随宁是个随府唯一的嫡亲女儿,但也只是女儿,那些祭祖之事是轮不到她。
随宁却笑了一下,随家专门来找随宁,打的主意自然是讨好,想告诉她随家还记得她的身份。
“福兮祸所伏,祸兮福所倚,”随宁拢着披风,“走这一程,也算是好事。”
嬷嬷还想再说句随宁回来之后心事就重了许多,这哪算是好事,远处便有一行车队慢慢驶来。
随宁抬手制止住她,慢慢走下了台阶。
东宫里最疼随宁的人是太子,其次便是这位在宫里待了二十多年的贵嬷嬷。
偏门林立侍卫,高墙绿瓦,贵嬷嬷此行下江南探亲,来回一路大大小小的事出麻烦,一去便有小半年。
她下马车便看到随宁笑意盈盈等在马车外,脸上也不自觉露了几分笑意。
贵嬷嬷今年快有五十,被丫鬟扶下来,便拉着随宁手,打量姑娘家苍白脸色,皱眉道:“我走的时候你卧病在榻,怎么我回来,你还是这样?太子便没管管你?”

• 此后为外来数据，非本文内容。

-- ==== Sys2Proof/Machine/Boot.lean ====
section
/-! DEFINITION. Reset with a program image (spec/70_reset_and_hazards.md R270 to R272): the host's load, which is part of reset and of no step;
and the placing of one word where the next step fetches. -/

namespace Sys2Proof.Machine

/-- The state after reset with a font and a program image (R270): the font at 0x050, the image's bytes verbatim from 0x200, or none when the loader refuses it with
LoadError (R236, R272). LoadError is the loader's and has no code in the fault latch. PC is 0x0200 in `State.reset` already. -/
def resetWithImage (font : Vector Byte 80) (image : List Byte) : Option State :=
  if imageWellFormed image then
    some (State.reset.writeMem (Memory.writeBytes { font := font, cells := [] } progBase image))
  else none

/-- The word `w` placed at PC, high byte first (R53, R102), in a core that runs: the cause in the fault latch is cleared, since a halted core fetches nothing
(notes/assumptions/17.md). -/
def placeWord (w : Word) (s : State) : State :=
  { s with
    mem := Memory.writeBytes s.mem s.pc.toNat [wordHi w, wordLo w]
    fault := .none }

end Sys2Proof.Machine
end

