-- ==== Sys2Proof/Machine/Flags.lean ====
section
/-! DEFINITION. Every flag computation (spec/10_state.md R21, spec/43_alu.md R151). VF is the only flag; a flag written is the whole byte 0x00 or 0x01.
Each is a function of the operands as read before any write (R150). -/

namespace Sys2Proof.Machine

/-- A flag as the byte written to VF (R151). -/
def flagByte (f : Bool) : Byte := if f then 0x01#8 else 0x00#8

/-- 8xy4 (R156): the unsigned sum exceeds 255. -/
def carryOfAdd (a b : Byte) : Bool := decide (a.toNat + b.toNat > 255)

/-- 8xy5 and 8xy7 (R157, R159): `a - b` needs no borrow. -/
def noBorrow (a b : Byte) : Bool := decide (a.toNat ≥ b.toNat)

/-- 8xy6 (R158): bit 0, the bit shifted out to the right. -/
def shiftedOutRight (a : Byte) : Bool := a.getLsbD 0

/-- 8xyE (R160): bit 7, the bit shifted out to the left. -/
def shiftedOutLeft (a : Byte) : Bool := a.getLsbD 7

/-- Fx1E (R172): the sum exceeds 16 bits, not 12. -/
def indexOverflow (i : Word) (a : Byte) : Bool := decide (i.toNat + a.toNat > 0xFFFF)

end Sys2Proof.Machine
end

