-- ==== Sys2Proof/Machine/Step.lean ====
section
/-! DEFINITION. The one transition of the core (spec/40_step_cycle.md R100), and the placing of a word where it fetches. -/

namespace Sys2Proof.Machine

/-- The step (R108). -/
def step (s : State) : Host.Outcome State Fault Refusal := cycle s

/-- `s` with the instruction word `w` stored where the next step fetches (notes/assumptions/17.md). -/
def State.withFetchWord (s : State) (nbits w : Nat) : State := placeWord (tableWord nbits w) s

end Sys2Proof.Machine
end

随宁与她一道进门,笑道:“表哥这几天出外视察,顾不及我,就差让人眼珠子挂我身上,他叮嘱我一日三餐都要喝药,是我身子不争气。”
庭院里宫女太监见到贵嬷嬷和随宁便低头行礼,太子尚且能与人说笑,坐在栏杆上谈笑风生,当他面夸两句表小姐满腹文章,当世才女旁人远远比不上,都能因这夸赞赏一个月月钱。
可没人敢当着贵嬷嬷的面说笑。贵嬷嬷是个嬷嬷,却能护住太子,自不是什么软脾气,东宫下人怕她的比怕太子的还多。
她年纪大,辈分高,不苟言笑又雷厉风行,谁都不敢在她面前喘粗气。
但她和太子两个硬石头,却偏偏养出了随宁这个不争不抢的姑娘。
太子自小喜欢上蹿下跳,爬墙上瓦,健康如头牛。
相比起他,随宁这个弱不禁风的表妹,听话又黏人,贴心又温顺,就格外招贵嬷嬷心疼。
贵嬷嬷淡淡扫了一遍四周,道:“我回来前有人与我说了不少事,那个姓萧的还在?”
姓萧的,指的自然是萧玉。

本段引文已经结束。